そして2003年には、次のように発言が変わりました。「もう私たちはお金を持っているし、平等な立場にあるので、求婚者が現れ始めました」。その後6年間たって、この障害をもつ女性たちはすべて障害のない男性と結婚しています。これは多くの文化においてもまれなことです(写真7)。

みんな結婚できたのは収入が多くあったからです。なかには夫よりも多く稼いでいる女性もいます。そして2008年、このノリさんはこう言いました。「私たちの子どもたちが学校に通い始めた」と。これはやはり変化の現れです。彼女はバンコクの会議にも来ていました。彼女と彼女のワークショップが資金を調達して、彼女をはるばるバンコクの会議に出席させるまでになりました。これがCBRの効果を表す1つの具体的な事例です(写真8)。
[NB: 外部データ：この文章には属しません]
@[simp] theorem syncOutputs_inputs : (syncOutputs s).lines.inputs = s.lines.inputs := rfl
@[simp] theorem syncOutputs_flags : (syncOutputs s).lines.flags = s.lines.flags := rfl
@[simp] theorem syncOutputs_noticePending : (syncOutputs s).lines.noticePending = s.lines.noticePending := rfl
@[simp] theorem syncOutputs_outputs : (syncOutputs s).lines.outputs = drivenOutputs s := rfl
@[simp] theorem drivenOutputs_syncOutputs : drivenOutputs (syncOutputs s) = drivenOutputs s := rfl
@[simp] theorem syncOutputs_idem : syncOutputs (syncOutputs s) = syncOutputs s := rfl

/-! ## Ports -/

@[simp] theorem setPort_hold (p : Port) (ps : PortState) : (setPort s p ps).hold = s.hold := by cases p <;> rfl
@[simp] theorem setPort_inReset (p : Port) (ps : PortState) : (setPort s p ps).inReset = s.inReset := by cases p <;> rfl
@[simp] theorem setPort_authority (p : Port) (ps : PortState) : (setPort s p ps).authority = s.authority := by cases p <;> rfl
@[simp] theorem setPort_slide (p : Port) (ps : PortState) : (setPort s p ps).slide = s.slide := by cases p <;> rfl
@[simp] theorem setPort_brake (p : Port) (ps : PortState) : (setPort s p ps).brake = s.brake := by cases p <;> rfl
@[simp] theorem setPort_blend (p : Port) (ps : PortState) : (setPort s p ps).blend = s.blend := by cases p <;> rfl
@[simp] theorem setPort_air (p : Port) (ps : PortState) : (setPort s p ps).air = s.air := by cases p <;> rfl
@[simp] theorem setPort_recorder (p : Port) (ps : PortState) : (setPort s p ps).recorder = s.recorder := by cases p <;> rfl
@[simp] theorem setPort_lines (p : Port) (ps : PortState) : (setPort s p ps).lines = s.lines := by cases p <;> rfl
@[simp] theorem setPort_management (p : Port) (ps : PortState) : (setPort s p ps).management = s.management := by cases p <;> rfl
@[simp] theorem setPort_tables (p : Port) (ps : PortState) : (setPort s p ps).tables = s.tables := by cases p <;> rfl
@[simp] theorem setPort_control (p : Port) (ps : PortState) : (setPort s p ps).control = s.control := by cases p <;> rfl
@[simp] theorem setPort_pending (p : Port) (ps : PortState) : (setPort s p ps).pending = s.pending := by cases p <;> rfl
@[simp] theorem setPort_deferred (p : Port) (ps : PortState) : (setPort s p ps).deferred = s.deferred := by cases p <;> rfl
@[simp] theorem setPort_choice (p : Port) (ps : PortState) : (setPort s p ps).choice = s.choice := by cases p <;> rfl

@[simp] theorem setPort_own (p : Port) (ps : PortState) : (setPort s p ps).link.own = s.link.own := by cases p <;> rfl
@[simp] theorem setPort_nodes (p : Port) (ps : PortState) : (setPort s p ps).link.nodes = s.link.nodes := by cases p <;> rfl
@[simp] theorem getPort_setPort_same (p : Port) (ps : PortState) : getPort (setPort s p ps) p = ps := by cases p <;> rfl
@[simp] theorem setPort_c_ePort (ps : PortState) : (setPort s .c ps).link.ePort = s.link.ePort := rfl
@[simp] theorem setPort_c_cPort (ps : PortState) : (setPort s .c ps).link.cPort = ps := rfl
@[simp] theorem setPort_e_cPort (ps : PortState) : (setPort s .e ps).link.cPort = s.link.cPort := rfl
@[simp] theorem setPort_e_ePort (ps : PortState) : (setPort s .e ps).link.ePort = ps := rfl
@[simp] theorem setPort_setPort (p : Port) (a b : PortState) : setPort (setPort s p a) p b = setPort s p b := by cases p <;> rfl
@[simp] theorem setPort_getPort (p : Port) : setPort s p (getPort s p) = s := by cases p <;> rfl
@[simp] theorem getPort_setPort_other (p : Port) (ps : PortState) : getPort (setPort s p ps) (Port.other p) = getPort s (Port.other p) := by
  cases p <;> rfl

/-! ## Port counters -/

@[simp] theorem countAt_hold (p : Port) (f : PortCounters → PortCounters) : (countAt s p f).hold = s.hold := by cases p <;> rfl
@[simp] theorem countAt_inReset (p : Port) (f : PortCounters → PortCounters) : (countAt s p f).inReset = s.inReset := by cases p <;> rfl
@[simp] theorem countAt_authority (p : Port) (f : PortCounters → PortCounters) : (countAt s p f).authority = s.authority := by cases p <;> rfl
@[simp] theorem countAt_slide (p : Port) (f : PortCounters → PortCounters) : (countAt s p f).slide = s.slide := by cases p <;> rfl
@[simp] theorem countAt_brake (p : Port) (f : PortCounters → PortCounters) : (countAt s p f).brake = s.brake := by cases p <;> rfl
@[simp] theorem countAt_blend (p : Port) (f : PortCounters → PortCounters) : (countAt s p f).blend = s.blend := by cases p <;> rfl
@[simp] theorem countAt_air (p : Port) (f : PortCounters → PortCounters) : (countAt s p f).air = s.air := by cases p <;> rfl
@[simp] theorem countAt_recorder (p : Port) (f : PortCounters → PortCounters) : (countAt s p f).recorder = s.recorder := by cases p <;> rfl
@[simp] theorem countAt_lines (p : Port) (f : PortCounters → PortCounters) : (countAt s p f).lines = s.lines := by cases p <;> rfl
@[simp] theorem countAt_management (p : Port) (f : PortCounters → PortCounters) : (countAt s p f).management = s.management := by cases p <;> rfl
@[simp] theorem countAt_tables (p : Port) (f : PortCounters → PortCounters) : (countAt s p f).tables = s.tables := by cases p <;> rfl
@[simp] theorem countAt_control (p : Port) (f : PortCounters → PortCounters) : (countAt s p f).control = s.control := by cases p <;> rfl
@[simp] theorem countAt_pending (p : Port) (f : PortCounters → PortCounters) : (countAt s p f).pending = s.pending := by cases p <;> rfl
@[simp] theorem countAt_deferred (p : Port) (f : PortCounters → PortCounters) : (countAt s p f).deferred = s.deferred := by cases p <;> rfl
@[simp] theorem countAt_choice (p : Port) (f : PortCounters → PortCounters) : (countAt s p f).choice = s.choice := by cases p <;> rfl

@[simp] theorem countAt_own (p : Port) (f : PortCounters → PortCounters) : (countAt s p f).link.own = s.link.own := by cases p <;> rfl
@[simp] theorem countAt_nodes (p : Port) (f : PortCounters → PortCounters) : (countAt s p f).link.nodes = s.link.nodes := by
  cases p <;> rfl
@[simp] theorem getPort_countAt_same (p : Port) (f : PortCounters → PortCounters) :
    getPort (countAt s p f) p = { getPort s p with counters := f (getPort s p).counters } := by cases p <;> rfl
@[simp] theorem getPort_countAt_other (p : Port) (f : PortCounters → PortCounters) :
    getPort (countAt s p f) (Port.other p) = getPort s (Port.other p) := by cases p <;> rfl

/-! ## Node table entries -/

@[simp] theorem setNode_hold (i : Nat) (r : NodeRuntime) : (setNode s i r).hold = s.hold := rfl
@[simp] theorem setNode_inReset (i : Nat) (r : NodeRuntime) : (setNode s i r).inReset = s.inReset := rfl
@[simp] theorem setNode_authority (i : Nat) (r : NodeRuntime) : (setNode s i r).authority = s.authority := rfl
@[simp] theorem setNode_slide (i : Nat) (r : NodeRuntime) : (setNode s i r).slide = s.slide := rfl
@[simp] theorem setNode_brake (i : Nat) (r : NodeRuntime) : (setNode s i r).brake = s.brake := rfl
@[simp] theorem setNode_blend (i : Nat) (r : NodeRuntime) : (setNode s i r).blend = s.blend := rfl
@[simp] theorem setNode_air (i : Nat) (r : NodeRuntime) : (setNode s i r).air = s.air := rfl
@[simp] theorem setNode_recorder (i : Nat) (r : NodeRuntime) : (setNode s i r).recorder = s.recorder := rfl
@[simp] theorem setNode_lines (i : Nat) (r : NodeRuntime) : (setNode s i r).lines = s.lines := rfl
@[simp] theorem setNode_management (i : Nat) (r : NodeRuntime) : (setNode s i r).management = s.management := rfl
@[simp] theorem setNode_tables (i : Nat) (r : NodeRuntime) : (setNode s i r).tables = s.tables := rfl
@[simp] theorem setNode_control (i : Nat) (r : NodeRuntime) : (setNode s i r).control = s.control := rfl
@[simp] theorem setNode_pending (i : Nat) (r : NodeRuntime) : (setNode s i r).pending = s.pending := rfl
@[simp] theorem setNode_deferred (i : Nat) (r : NodeRuntime) : (setNode s i r).deferred = s.deferred := rfl
@[simp] theorem setNode_choice (i : Nat) (r : NodeRuntime) : (setNode s i r).choice = s.choice := rfl

@[simp] theorem setNode_own (i : Nat) (r : NodeRuntime) : (setNode s i r).link.own = s.link.own := rfl
@[simp] theorem setNode_cPort (i : Nat) (r : NodeRuntime) : (setNode s i r).link.cPort = s.link.cPort := rfl
@[simp] theorem setNode_ePort (i : Nat) (r : NodeRuntime) : (setNode s i r).link.ePort = s.link.ePort := rfl
@[simp] theorem setNode_nodes (i : Nat) (r : NodeRuntime) : (setNode s i r).link.nodes = s.link.nodes.set i r := rfl
theorem getNode_setNode_same (i : Nat) (r : NodeRuntime) (h : i < s.link.nodes.length) :
    getNode (setNode s i r) i = r := by
  simp [getNode, List.getD_eq_getElem?_getD, h]
theorem getNode_setNode_other (i j : Nat) (r : NodeRuntime) (h : i ≠ j) :
    getNode (setNode s i r) j = getNode s j := by
  simp [getNode, List.getD_eq_getElem?_getD, h]

/-! ## Axle records -/

@[simp] theorem setAxle_hold (i : Fin 6) (a : AxleRecord) : (setAxle s i a).hold = s.hold := rfl
@[simp] theorem setAxle_inReset (i : Fin 6) (a : AxleRecord) : (setAxle s i a).inReset = s.inReset := rfl
@[simp] theorem setAxle_authority (i : Fin 6) (a : AxleRecord) : (setAxle s i a).authority = s.authority := rfl
@[simp] theorem setAxle_brake (i : Fin 6) (a : AxleRecord) : (setAxle s i a).brake = s.brake := rfl
@[simp] theorem setAxle_blend (i : Fin 6) (a : AxleRecord) : (setAxle s i a).blend = s.blend := rfl
@[simp] theorem setAxle_air (i : Fin 6) (a : AxleRecord) : (setAxle s i a).air = s.air := rfl
@[simp] theorem setAxle_recorder (i : Fin 6) (a : AxleRecord) : (setAxle s i a).recorder = s.recorder := rfl
@[simp] theorem setAxle_link (i : Fin 6) (a : AxleRecord) : (setAxle s i a).link = s.link := rfl
@[simp] theorem setAxle_lines (i : Fin 6) (a : AxleRecord) : (setAxle s i a).lines = s.lines := rfl
@[simp] theorem setAxle_management (i : Fin 6) (a : AxleRecord) : (setAxle s i a).management = s.management := rfl
@[simp] theorem setAxle_tables (i : Fin 6) (a : AxleRecord) : (setAxle s i a).tables = s.tables := rfl
@[simp] theorem setAxle_control (i : Fin 6) (a : AxleRecord) : (setAxle s i a).control = s.control := rfl
@[simp] theorem setAxle_pending (i : Fin 6) (a : AxleRecord) : (setAxle s i a).pending = s.pending := rfl
@[simp] theorem setAxle_deferred (i : Fin 6) (a : AxleRecord) : (setAxle s i a).deferred = s.deferred := rfl
@[simp] theorem setAxle_choice (i : Fin 6) (a : AxleRecord) : (setAxle s i a).choice = s.choice := rfl

@[simp] theorem setAxle_axles (i : Fin 6) (a : AxleRecord) : (setAxle s i a).slide.axles = s.slide.axles.set i a := rfl
@[simp] theorem setAxle_vRef (i : Fin 6) (a : AxleRecord) : (setAxle s i a).slide.vRef = s.slide.vRef := rfl
@[simp] theorem setAxle_refSource (i : Fin 6) (a : AxleRecord) : (setAxle s i a).slide.refSource = s.slide.refSource := rfl
@[simp] theorem setAxle_speedState (i : Fin 6) (a : AxleRecord) : (setAxle s i a).slide.speedState = s.slide.speedState := rfl
@[simp] theorem setAxle_prevArrival (i : Fin 6) (a : AxleRecord) : (setAxle s i a).slide.prevArrival = s.slide.prevArrival := rfl
@[simp] theorem setAxle_staleTimer (i : Fin 6) (a : AxleRecord) : (setAxle s i a).slide.staleTimer = s.slide.staleTimer := rfl
@[simp] theorem setAxle_radar (i : Fin 6) (a : AxleRecord) : (setAxle s i a).slide.radar = s.slide.radar := rfl
@[simp] theorem setAxle_sandRequest (i : Fin 6) (a : AxleRecord) : (setAxle s i a).slide.sandRequest = s.slide.sandRequest := rfl
@[simp] theorem setAxle_sandTimer (i : Fin 6) (a : AxleRecord) : (setAxle s i a).slide.sandTimer = s.slide.sandTimer := rfl
@[simp] theorem setAxle_t1 (i : Fin 6) (a : AxleRecord) : (setAxle s i a).slide.t1 = s.slide.t1 := rfl
@[simp] theorem setAxle_t2 (i : Fin 6) (a : AxleRecord) : (setAxle s i a).slide.t2 = s.slide.t2 := rfl

/-! ## Truck records -/

@[simp] theorem setTruck_hold (t : Truck) (r : TruckRecord) : (setTruck s t r).hold = s.hold := by cases t <;> rfl
@[simp] theorem setTruck_inReset (t : Truck) (r : TruckRecord) : (setTruck s t r).inReset = s.inReset := by cases t <;> rfl
@[simp] theorem setTruck_authority (t : Truck) (r : TruckRecord) : (setTruck s t r).authority = s.authority := by cases t <;> rfl
@[simp] theorem setTruck_slide (t : Truck) (r : TruckRecord) : (setTruck s t r).slide = s.slide := by cases t <;> rfl
@[simp] theorem setTruck_brake (t : Truck) (r : TruckRecord) : (setTruck s t r).brake = s.brake := by cases t <;> rfl
@[simp] theorem setTruck_blend (t : Truck) (r : TruckRecord) : (setTruck s t r).blend = s.blend := by cases t <;> rfl
@[simp] theorem setTruck_recorder (t : Truck) (r : TruckRecord) : (setTruck s t r).recorder = s.recorder := by cases t <;> rfl
@[simp] theorem setTruck_link (t : Truck) (r : TruckRecord) : (setTruck s t r).link = s.link := by cases t <;> rfl
@[simp] theorem setTruck_lines (t : Truck) (r : TruckRecord) : (setTruck s t r).lines = s.lines := by cases t <;> rfl
@[simp] theorem setTruck_management (t : Truck) (r : TruckRecord) : (setTruck s t r).management = s.management := by cases t <;> rfl
@[simp] theorem setTruck_tables (t : Truck) (r : TruckRecord) : (setTruck s t r).tables = s.tables := by cases t <;> rfl
@[simp] theorem setTruck_control (t : Truck) (r : TruckRecord) : (setTruck s t r).control = s.control := by cases t <;> rfl
@[simp] theorem setTruck_pending (t : Truck) (r : TruckRecord) : (setTruck s t r).pending = s.pending := by cases t <;> rfl
@[simp] theorem setTruck_deferred (t : Truck) (r : TruckRecord) : (setTruck s t r).deferred = s.deferred := by cases t <;> rfl
@[simp] theorem setTruck_choice (t : Truck) (r : TruckRecord) : (setTruck s t r).choice = s.choice := by cases t <;> rfl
職業訓練を受け働いている障害をもつ女性たちの様子(写真7)

笑顔のノリさん(写真8)

 

アルマ・アタ宣言から30年経っていますが、保健に関する状態の格差を認識した上で、各国はPHCに基づいた世界的な保健政策の大幅な変更を呼びかけており、WHOも「プライマリー・ヘルス・ケア(PHC):今こそ、そのとき」と呼びかけています。

このような動きに応じて、障害者権利条約や様々な国際・国内の法律やガイドラインを念頭に置き、私たちもまたCBRについても同様に呼びかける必要があります。「CBR:今こそ、そのとき!」と。

ご清聴ありがとうございました。